# Exercise prompt
Using the records that appear below, write out exactly the lines from the one with "start (R141). -/" through the one with "def State.clustersOf (s", keeping both end lines.

# Dataset entries
/-- A group at group start (R26, R109, R146, R158, R265): every register holds 0 and is full, user mode, one split. -/
def Group.start (uid idx : Nat) (spawned : Bool) (pc : Word) (slack : BitVec 12) (tvec ftpool : Word) (since : Nat) :
    Group :=
  { uid := uid, idx := idx, spawned := spawned, s := [], sEmpty := [], x := [], v := [], vEmpty := [], vBad := [], k := [],
    kEmpty := [], p := [], lstat := [], helper := 0, win := [], winBad := [], lines := [], written := [], tokens := [], nextTok := 0, nextTag := 2,
    splits := [(0, Split.start pc slack since)], mode := 0,
    slktab := BitVec.ofNat 36 (slack.toNat * (1 + 2 ^ 12 + 2 ^ 24)), latecnt := 0, batch := 0, tvec := tvec, tcause := 0,
    tval := 0, tmask := 0, ftpool := ftpool, replay := [], nextPid := 0, due := [], handler := none, triggered := false, signal := none,
    cancelled := false, dropped := false, halted := false, stopped := false, stopFrame := [], pre := none, preParked := false,
    rays := [] }

/-- A unit at its placement (R151, R265, R291). `vregs` and `priv` count registers and bytes per lane. -/
def UnitRec.start (launch index : Nat) (gen : BitVec 32) (cut : Word) (groups : Nat) (gslots : List Nat) : UnitRec :=
  { launch := launch, index := index, gen := gen, groups := groups, vregs := 32 + 8 * fld cut 0 5,
    priv := 8 * fld cut 5 9, scr := fld cut 18 8, acc := fld cut 26 5, scratch := [], scrPoison := [], tiles := [], tileBad := [],
    hods := [], counters := [], puterr := 0, banks := [], baru := 0, baruArr := [], bargArr := [], gslots := gslots,
    lru := [], twin := none }

/-- GEN of a unit slot (R151; log entry 7). -/
def State.genOf (s : State) (uid : Nat) : BitVec 32 :=
  match FMap.get s.gens uid with | some g => g | none => Config.genStart uid

/-- GEN advances: by an odd step, so that no value repeats within 2^32 residencies (R151, R268; log entry 7). -/
def State.genNext (s : State) (uid : Nat) : State :=
  let step : BitVec 32 := BitVec.ofNat 32 (2 * (Config.genStep uid).toNat + 1)
  { s with gens := FMap.put s.gens uid (s.genOf uid + step) }

/-! ### Barriers -/

/-- The live lanes of a group: those of its splits and of their deferred paths (R121). -/
def Split.lanes (p : Split) : Lanes :=
  p.stack.foldl (fun m e => match e with | .deferred _ d _ => m ||| d | .tok _ _ => m) p.mask

/-- Lanes of a group that have not exited. While a handler runs, the trapping split's lanes are those kept aside. -/
def Group.alive (g : Group) : Lanes :=
  let m := g.splits.foldl (fun m e => m ||| e.2.lanes) 0
  match g.handler with
  | none => m
  | some h => h.kept.stack.foldl (fun m e => match e with | .deferred _ d _ => m ||| d | .tok _ _ => m) (m ||| h.kept.mask)

/-- The groups of a unit. -/
def State.groupsOf (s : State) (uid : Nat) : List (Nat × Group) := s.groups.filter (fun e => decide (e.2.uid = uid))

/-- Every lane of every group of a unit has arrived (R142): lanes that have exited count as arrived. -/
def State.allArrived (s : State) (uid : Nat) (arr : FMap Lanes) : Bool :=
  (s.groupsOf uid).all (fun e => decide (e.2.alive &&& ~~~(FMap.rd 0 arr e.1) = 0))

/-- The other copy of a dovetail unit that is still resident (R267). -/
def State.twinOf (s : State) (u : UnitRec) : Option (Nat × UnitRec) :=
  u.twin.bind (fun t => (FMap.get s.units t).map (fun v => (t, v)))

/-- Complete the unit barrier's instance when every lane has arrived (R142): those of both copies of a pair, which is one
unit (R267). -/
def State.settleBaru (s : State) (uid : Nat) : State :=
  match FMap.get s.units uid with
  | none => s
  | some u =>
    let pass := fun u : UnitRec => { u with baru := u.baru + 1, baruArr := [] }
    match s.twinOf u with
    | none => if u.baruArr.isEmpty ∨ !s.allArrived uid u.baruArr then s else s.updUnit uid pass
    | some (t, v) =>
      if (u.baruArr.isEmpty ∧ v.baruArr.isEmpty) ∨ !s.allArrived uid u.baruArr ∨ !s.allArrived t v.baruArr then s
      else (s.updUnit uid pass).updUnit t pass

/-- The units of a launch. -/
def State.unitsOf (s : State) (lid : Nat) : List (Nat × UnitRec) := s.units.filter (fun e => decide (e.2.launch = lid))

/-- Complete the grid barrier's instance when every lane of every unit has arrived (R142). -/
def State.settleBarg (s : State) (lid : Nat) : State :=
  let us := s.unitsOf lid
  if us.all (fun e => e.2.bargArr.isEmpty) ∨ !us.all (fun e => s.allArrived e.1 e.2.bargArr) then s
  else
    let clear := fun (m : FMap UnitRec) (e : Nat × UnitRec) => FMap.upd m e.1 (fun u => { u with bargArr := [] })
    let up := fun l : Launch => { l with barg := l.barg + 1 }
    { s with units := us.foldl clear s.units, launches := FMap.upd s.launches lid up }

/-! ### Completion -/

/-- Units of a launch (R259). -/
def Launch.total (l : Launch) : Nat := l.gx.toNat * l.gy.toNat * l.gz.toNat

/-- The launch's counter is 0 (R259); of a cancelled launch the units that have not started never start (R141). -/
def Launch.finished (l : Launch) : Bool := decide (l.live = 0) && (l.cancelled || decide (l.placed = l.total))

/-- Every unit has triggered (R140). -/
def Launch.allTriggered (l : Launch) : Bool := decide (l.triggered.length = l.total)

/-- Cores of a set of clusters. -/
def coresOf (clusters : BitVec 24) : List Nat :=
  (List.range Config.nCores).filter (fun c => clusters.getLsbD (clusterOf c))

/-- The clusters of a partition. -/
def State.clustersOf (s : State) (part : Nat) : BitVec 24 := match FMap.get s.parts part with | some p => p.clusters | none => 0

/-- Perform stores at their homes at once, with the poison that they carry. -/
def State.storeAll (s : State) (asid part : Nat) (accs : List Acc) : State :=
  accs.foldl (fun s a => match a.op with
    | .store v => s.writeHome asid part a.loc (bytesOf a.size v.toNat)
    | .storeBad v => (s.writeHome asid part a.loc (bytesOf a.size v.toNat)).setPoison a.loc true
    | _ => s) s

/-- The UO lines of a partition that are on their way, then those in its cores' write buffers, are written to the homes
(R261, R304). -/
def State.flushUo (s : State) (asid part : Nat) : State :=
  let mine := s.pkts.filter (fun e => decide (e.2.part = part) && !e.2.owners.isEmpty)
  let s := mine.foldl (fun s e => match e.2.body with
    | .req accs _ _ _ _ _ _ _ => { s with pkts := FMap.del s.pkts e.1 }.storeAll asid part accs
    | _ => s) s
  let cl := s.clustersOf part
  s.cores.foldl (fun s e =>
    if cl.getLsbD (clusterOf e.1) ∧ !e.2.uo.isEmpty then
      (e.2.uo.foldl (fun s line => s.storeAll asid part (uoStores line)) s).setCore e.1 { (s.core e.1) with uo := [] }
    else s) s

/-- A graph or a phase starts: the sills drop the partition's filter-cache lines and object entries (R412). The caches of a core follow when it
gets a unit of the level (`State.enterLevel`). -/
def State.levelStart (s : State) (part : Nat) : State :=
  let drop := fun q : Sill =>
    { q with fcache := q.fcache.filter (fun l => decide (l.part ≠ part)), objs := q.objs.filter (fun o => decide (o.part ≠ part)) }
  { s with sills := s.sills.map (fun e => (e.1, drop e.2)) }

/-- A core gets a unit of a launch (R303, R345). The first one of a graph's start drops every line of its L1, and its
sector's guest lines, as an acquire at scope sys; that of a level-0 dependant acquires at scope dev. -/
def State.enterLevel (s : State) (core : Nat) (l : Launch) : State :=
  let level := some (l.job, l.phase, l.graph)
  let fresh := s.acquireAt core 5 true true
  let s := if (s.core core).level = level then s else fresh.setCore core { fresh.core core with level := level }
  if l.pred.isSome then s.acquireAt core 4 true false else s

/-- Start, cancel or complete one launch of a job by R138, R141 and R262. A launch that starts sees code from the present
count of stores on (R12). -/
def settleLaunch (stores : Nat) (j : Job) (ls : FMap Launch) (l : Launch) : Launch :=
  let pred := match l.pred with | some p => FMap.get ls p | none => none
  let gone := !l.started && (match pred with | some q => q.cancelled | none => false)
  let l := if gone then { l with cancelled := true, mark := true } else l
  let go := decide (l.phase = j.phase ∧ l.graph = j.graph) && (match l.pred, pred with
    | none, _ => true
    | some _, some q => q.allTriggered
    | some _, none => true)
  let l := if go && !l.cancelled && !l.started then { l with started := true, codeFrom := stores } else l
  if l.finished then { l with done := true } else l

/-- Settle every launch of a job, `n` times over. -/
def settleLaunches (stores : Nat) (j : Job) (jid : Nat) : Nat → FMap Launch → FMap Launch
  | 0, ls => ls
  | n + 1, ls =>
    settleLaunches stores j jid n
      (ls.foldl (fun m e => if e.2.job = jid then FMap.upd m e.1 (fun l => settleLaunch stores j m l) else m) ls)

/-- A phase ends: the holds of the partition's networks, and the sills' translations of its textures and grids (R156,
R406). -/
def State.endPhase (s : State) (asid part : Nat) : State :=
  let keep := fun e : Nat × TlbEntry => !(e.2.asid = asid && e.1 / 2 % 2 = 1)
  let sills := s.sills.map (fun e => (e.1, { e.2 with xlats := e.2.xlats.filter keep }))
  { s with sills := sills, nets := s.nets.map (fun e => if e.1 / 4 = part then (e.1, { e.2 with held := none }) else e) }

/-- A job completes: its release is performed, then the port is told (R261, R441). -/
def State.endJob (s : State) (jid : Nat) (j : Job) : State :=
  let p := s.port j.port
  let launches := s.launches.filter (fun e => decide (e.2.job ≠ jid))
  let s := { s with launches := launches, jobs := FMap.del s.jobs jid, codeOld := if launches.isEmpty then [] else s.codeOld }
  (s.setPort j.port { p with busy := false, done := true, canc := j.mark }).message j.port 0 p.done

/-- Advance a job over completed graphs and phases (R259, R260). -/
def State.advance : Nat → State → Nat → State
  | 0, s, _ => s
  | n + 1, s, jid =>
    match FMap.get s.jobs jid with
    | none => s
    | some j =>
      let mine := s.launches.filter (fun e => decide (e.2.job = jid))
      let j := { j with mark := j.mark || mine.any (fun e => e.2.done && e.2.mark) }
      let s := { s with jobs := FMap.put s.jobs jid j }
      if mine.any (fun e => decide (e.2.phase = j.phase ∧ e.2.graph = j.graph) && !e.2.done) then s
      else
        let lastGraph := decide (FMap.rd 1 j.graphs j.phase ≤ j.graph + 1)
        if lastGraph && decide (j.phases ≤ j.phase + 1) then (s.endPhase j.asid j.part).endJob jid j
        else
          let j := if lastGraph then { j with phase := j.phase + 1, graph := 0 } else { j with graph := j.graph + 1 }
          let s := if lastGraph then s.endPhase j.asid j.part else s
          let ls := settleLaunches s.stores j jid s.launches.length s.launches
          let s := { s with jobs := FMap.put s.jobs jid j, launches := ls }
          (s.levelStart j.part).advance n jid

# Answer
/-- The launch's counter is 0 (R259); of a cancelled launch the units that have not started never start (R141). -/
def Launch.finished (l : Launch) : Bool := decide (l.live = 0) && (l.cancelled || decide (l.placed = l.total))

/-- Every unit has triggered (R140). -/
def Launch.allTriggered (l : Launch) : Bool := decide (l.triggered.length = l.total)

/-- Cores of a set of clusters. -/
def coresOf (clusters : BitVec 24) : List Nat :=
  (List.range Config.nCores).filter (fun c => clusters.getLsbD (clusterOf c))

/-- The clusters of a partition. -/
def State.clustersOf (s : State) (part : Nat) : BitVec 24 := match FMap.get s.parts part with | some p => p.clusters | none => 0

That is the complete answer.